By Dr. Jan Hittelman
Anger and parenting go together so well, don’t they? Let’s face it; it’s impossible to parent and not get angry. At best, you can strive towards getting angry less frequently and less intensely. Particularly because your parental anger also functions as powerful negative attention and thus may reinforce the very behavior you’re angry about. Consider the following techniques:
• Mutual Time-Out. The first thing to always do with parental anger is to calm down! This is also a good idea prior to determining negative consequences. Otherwise, you’ll find yourself saying things like: “You’re grounded for life!” or “No TV for a year!”. After you calm down and realize you cannot enforce what you have just said, you’ll commute the sentence to something more realistic. OOPS! Parents often think that they must make immediate decisions regarding consequences. There’s great wisdom, however, to briefly postponing your decision and giving yourself a chance to think about it. You then have the opportunity to calm down and choose an appropriate and realistic consequence that you can enforce.

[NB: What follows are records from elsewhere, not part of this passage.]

theorem keep_roundInput {p i f : Nat} {d : SynBit} (hK : Keep s0 s) : Keep s0 (roundInput p i f d s) := by
  unfold roundInput
  try dsimp only
  with_reducible repeat' first
    | assumption | refine keep_ite ?_ ?_ | refine keep_itePair ?_ ?_ | refine keep_timeoutRound ?_
    | refine keep_tryComplete ?_ | refine keep_setPatch ?_ | refine keep_closeRound ?_ | refine keep_putF ?_ | intro _
    | split

theorem keep_darnerInput {i f : Nat} {d : Decision} (hK : Keep s0 s) : Keep s0 (darnerInput i f d s) := by
  unfold darnerInput
  try dsimp only
  with_reducible repeat' first
    | assumption | refine keep_ite ?_ ?_ | refine keep_discard ?_ | refine keep_roundInput ?_ | split

theorem keep_clearPatch {p : Nat} (hK : Keep s0 s) : Keep s0 (clearPatch p s) := by
  unfold clearPatch
  with_reducible repeat' first
    | assumption | refine keep_putF ?_ | refine keep_setPatch ?_

theorem keep_patchClr {p : Nat} (hK : Keep s0 s) : Keep s0 (patchClr p s) := by
  unfold patchClr
  with_reducible repeat' first | assumption | refine keep_setPatch ?_

theorem keep_showEsc  (hK : Keep s0 s) : Keep s0 (showEsc s) := by
  unfold showEsc
  with_reducible repeat' first | assumption | refine keep_putF ?_

theorem keep_escPush {p rnd rec : Nat} (h : Keep s0 s) : Keep s0 (escPush p rnd rec s) := by
  have h1 : s.esc.length < 64 → Keep s0 (irqBit pDrn 0 (showEsc { s with esc := s.esc ++ [rec] })) := fun hl =>
    keep_irqBit (keep_showEsc (keep_esc (fun _ => by simp only [List.length_append, List.length_singleton]; omega) h))
  unfold escPush
  dsimp only
  split
  · rename_i hl
    exact keep_ite (keep_irqBit (h1 hl)) (h1 hl)
  · have h2 := keep_irqBit (p := pDrn) (b := 2) (keep_incSat (p := pDrn) (f := DRN.ESC_STAT_DROP) (i := 0) h)
    exact keep_ite h2 (keep_errRec (s := { irqBit pDrn 2 (incSat pDrn DRN.ESC_STAT_DROP 0 s) with once := _ }) h2)

theorem keep_escPop (h : Keep s0 s) : Keep s0 (escPop s) := by
  unfold escPop
  exact keep_showEsc (keep_esc (fun hl => by simp only [List.length_tail]; omega) h)

theorem keep_readTables {p : Nat} {r : Round} (hK : Keep s0 s) : Keep s0 (readTables p r s).2 := by
  unfold readTables
  try dsimp only
  with_reducible repeat' first
    | assumption | refine keep_ite ?_ ?_ | refine keep_itePair ?_ ?_ | apply keep_forAll | refine keep_errRec ?_
    | refine keep_irqBit ?_ | refine keep_detectLine ?_ | refine keep_forAll ?_ ?_ | intro _

theorem keep_readDue {p : Nat} (hK : Keep s0 s) : Keep s0 (readDue p s) := by
  unfold readDue
  try dsimp only
  with_reducible repeat' first
    | assumption | refine keep_ite ?_ ?_ | refine keep_itePair ?_ ?_ | apply keep_forAll | refine keep_readTables ?_
    | refine keep_forAll ?_ ?_ | intro _ | (apply keep_mk; refine keep_fold ?_)

theorem keep_darnerCycle  (hK : Keep s0 s) : Keep s0 (darnerCycle s) := by
  unfold darnerCycle
  try dsimp only
  with_reducible repeat' first
    | assumption | apply keep_forAll | refine keep_readDue ?_ | refine keep_forAll ?_ ?_ | intro _

theorem keep_darnerClears  (hK : Keep s0 s) : Keep s0 (darnerClears s) := by
  unfold darnerClears
  try dsimp only
  with_reducible repeat' first
    | assumption | apply keep_forAll | refine keep_clearPatch ?_ | refine keep_forAll ?_ ?_ | intro _

theorem keep_finishRound {p : Nat} {r : Round} (hK : Keep s0 s) : Keep s0 (finishRound p r s) := by
  unfold finishRound
  try dsimp only
  with_reducible repeat' first
    | assumption | refine keep_ite ?_ ?_ | refine keep_itePair ?_ ?_ | apply keep_forAll | refine keep_readTables ?_
    | refine keep_publish ?_ | refine keep_incSat ?_ | refine keep_escPush ?_ | refine keep_forAll ?_ ?_ | intro _

theorem keep_setPortState {n st : Nat} (hK : Keep s0 s) : Keep s0 (setPortState n st s) := by
  unfold setPortState
  with_reducible repeat' first | assumption | refine keep_putF ?_ | refine keep_noteWas ?_

theorem keep_topoUrge  (hK : Keep s0 s) : Keep s0 (topoUrge s) := by
  unfold topoUrge
  with_reducible repeat' first | assumption | refine keep_urge ?_

theorem keep_portDown {n st : Nat} (hK : Keep s0 s) : Keep s0 (portDown n st s) := by
  unfold portDown
  try dsimp only
  with_reducible repeat' first
    | assumption | refine keep_ite ?_ ?_ | refine keep_urge ?_ | refine keep_losePort ?_ | refine keep_setPortState ?_
    | refine keep_modPort ?_ | (apply keep_mk; refine keep_fold ?_)

theorem keep_enterSearch {n : Nat} (hK : Keep s0 s) : Keep s0 (enterSearch n s) := by
  unfold enterSearch
  try dsimp only
  with_reducible repeat' first
    | assumption | refine keep_ite ?_ ?_ | apply keep_forAll | refine keep_portDown ?_ | refine keep_incSat ?_
    | refine keep_putF ?_ | refine keep_modPort ?_ | refine keep_forAll ?_ ?_ | intro _

theorem keep_trainFail {n reason : Nat} (hK : Keep s0 s) : Keep s0 (trainFail n reason s) := by
  unfold trainFail
  with_reducible repeat' first | assumption | refine keep_errRec ?_ | refine keep_irqBit ?_ | refine keep_portDown ?_

theorem keep_portLol {n lanes cause : Nat} (hK : Keep s0 s) : Keep s0 (portLol n lanes cause s) := by
  unfold portLol
  try dsimp only
  with_reducible repeat' first
    | assumption | refine keep_ite ?_ ?_ | refine keep_irqBit ?_ | refine keep_incSat ?_ | refine keep_errRec ?_
    | refine keep_putF ?_ | refine keep_enterSearch ?_ | refine keep_portDown ?_

theorem keep_trainLol {n lanes : Nat} (hK : Keep s0 s) : Keep s0 (trainLol n lanes s) := by
  unfold trainLol
  try dsimp only
  with_reducible repeat' first | assumption | refine keep_ite ?_ ?_ | refine keep_putF ?_ | refine keep_enterSearch ?_

theorem keep_loseLock {n lanes cause : Nat} (hK : Keep s0 s) : Keep s0 (loseLock n lanes cause s) := by
  unfold loseLock
  try dsimp only
  with_reducible repeat' first
    | assumption | refine keep_ite ?_ ?_ | refine keep_topoUrge ?_ | refine keep_portLol ?_ | refine keep_trainLol ?_

theorem keep_allPortsLol  (hK : Keep s0 s) : Keep s0 (allPortsLol s) := by
  unfold allPortsLol
  try dsimp only
  with_reducible repeat' first
    | assumption | apply keep_forAll | refine keep_loseLock ?_ | refine keep_forAll ?_ ?_ | intro _

theorem keep_egress {n slot e : Nat} {d : Decision} (hK : Keep s0 s) : Keep s0 (egress n slot e d s) := by
  unfold egress
  try dsimp only
  with_reducible repeat' first
    | assumption | refine keep_ite ?_ ?_ | refine keep_itePair ?_ ?_ | refine keep_incSat ?_ | refine keep_errRec ?_
    | refine keep_modPort ?_ | refine keep_serve ?_ | refine keep_irqBit ?_ | intro _ | split
    | (apply keep_mk; refine keep_fold ?_)

theorem keep_takeEntry {n ta x : Nat} (hK : Keep s0 s) : Keep s0 (takeEntry n ta x s) := by
  unfold takeEntry
  try dsimp only
  with_reducible repeat' first
    | assumption | refine keep_ite ?_ ?_ | refine keep_modPort ?_ | refine keep_irqBit ?_ | refine keep_incSat ?_
    | refine keep_errRec ?_ | intro _ | (apply keep_mk; refine keep_fold ?_)

theorem keep_dropBlock {n : Nat} (hK : Keep s0 s) : Keep s0 (dropBlock n s) := by
  unfold dropBlock
  try dsimp only
  with_reducible repeat' first
    | assumption | refine keep_ite ?_ ?_ | refine keep_irqBit ?_ | refine keep_incSat ?_ | refine keep_errRec ?_
    | (apply keep_mk; refine keep_fold ?_)

theorem keep_sendBlk {n : Nat} {b : OutBlk} (hK : Keep s0 s) : Keep s0 (sendBlk n b s) := by
  unfold sendBlk
  try dsimp only
  with_reducible repeat' first | assumption | refine keep_modPort ?_

theorem keep_sendStamp {n id : Nat} (hK : Keep s0 s) : Keep s0 (sendStamp n id s) := by
  unfold sendStamp
  try dsimp only
  with_reducible repeat' first
    | assumption | refine keep_sendBlk ?_ | refine keep_modPort ?_

theorem keep_mgmtDrop {n chan cause : Nat} (hK : Keep s0 s) : Keep s0 (mgmtDrop n chan cause s) := by
  unfold mgmtDrop
  with_reducible repeat' first | assumption | refine keep_errRec ?_ | refine keep_incSat ?_

theorem keep_sendMsg {n chan : Nat} {bytes : List Byte} (hK : Keep s0 s) : Keep s0 (sendMsg n chan bytes s) := by
  unfold sendMsg
  try dsimp only
  with_reducible repeat' first | assumption | refine keep_modPort ?_

theorem keep_searchDone {n : Nat} (hK : Keep s0 s) : Keep s0 (searchDone n s) := by
  unfold searchDone
  try dsimp only
  with_reducible repeat' first
    | assumption | refine keep_ite ?_ ?_ | refine keep_setPortState ?_ | refine keep_modPort ?_

theorem keep_agreeDone {n : Nat} (hK : Keep s0 s) : Keep s0 (agreeDone n s) := by
  unfold agreeDone
  try dsimp only
  with_reducible repeat' first
    | assumption | refine keep_ite ?_ ?_ | refine keep_putF ?_ | refine keep_setPortState ?_ | refine keep_modPort ?_
    | intro _ | split

theorem keep_deskewDone {n : Nat} (hK : Keep s0 s) : Keep s0 (deskewDone n s) := by
  unfold deskewDone
  try dsimp only
  with_reducible repeat' first
    | assumption | refine keep_ite ?_ ?_ | refine keep_setPortState ?_ | refine keep_modPort ?_

theorem keep_slotWatch  (hK : Keep s0 s) : Keep s0 (slotWatch s) := by
  unfold slotWatch
  try dsimp only
  with_reducible repeat' first
    | assumption | refine keep_ite ?_ ?_ | refine keep_putF ?_ | (apply keep_mk; refine keep_fold ?_)

theorem keep_bringIn {snap : SMap Word} (hK : Keep s0 s) : Keep s0 (bringIn snap s) := by
  unfold bringIn
  try dsimp only
  with_reducible repeat' first
    | assumption | refine keep_ite ?_ ?_ | refine keep_itePair ?_ ?_ | refine keep_geoSync ?_
    | refine keep_foldl ?_ ?_ | intro _ | (apply keep_mk; refine keep_fold ?_)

It also gives you a chance to discuss it with your spouse. This allows you to avoid the other problem of rushing to disciplinary judgment; arguing with your spouse about the haphazard consequence you spontaneously determined, which makes both of you even angrier!
• Asking vs. Telling. Most parents encourage their children to speak in a polite respectful manner. One way that we try to do this is by our example. We call this modeling. Toward this end, we try to model appropriate language like using the word, “please”. So when it’s bedtime, we might say to our child, “Would you please get ready for bed now?” Sounds great doesn’t it? The problem here is that we have unintentionally given our child a choice. We have asked our child, “Would you get ready for bed? It would follow then that our child could respond with something like, “Not right now, I’m busy.” Technically speaking, this is a fair response to the question or request as it was worded, even though most parents would be, to say the least, dissatisfied with this response. Consider the significantly different meaning to this slightly altered statement, “Please get ready for bed now.”
• Nagging. Another common complaint is having to repeat requests an inordinate number of times before the child complies. What makes it even more frustrating is that not only are you frustrated with having to repeat yourself over and over, but you’re also viewed as a nag! Believe it or not, this is another example of a child discipline problem that we parents actually create ourselves! Children are smart. If we teach them that we are willing to repeat our requests ten times, why would they respond after the first or second request? It’s as if your child is playing with a friend and you tell them it’s time to clean up. As the friend begins to comply, your child might as well say, “We don’t have to clean up yet; she’s going to ask another 7 or 8 times. We still have plenty of time to play!” We accidentally train our children to ignore our initial requests! The solution to changing your child’s behavior is to first change your own behavior of repeating requests over and over again. Minimize your repetition of requests and be clear with your child that their compliance is expected in a timely fashion.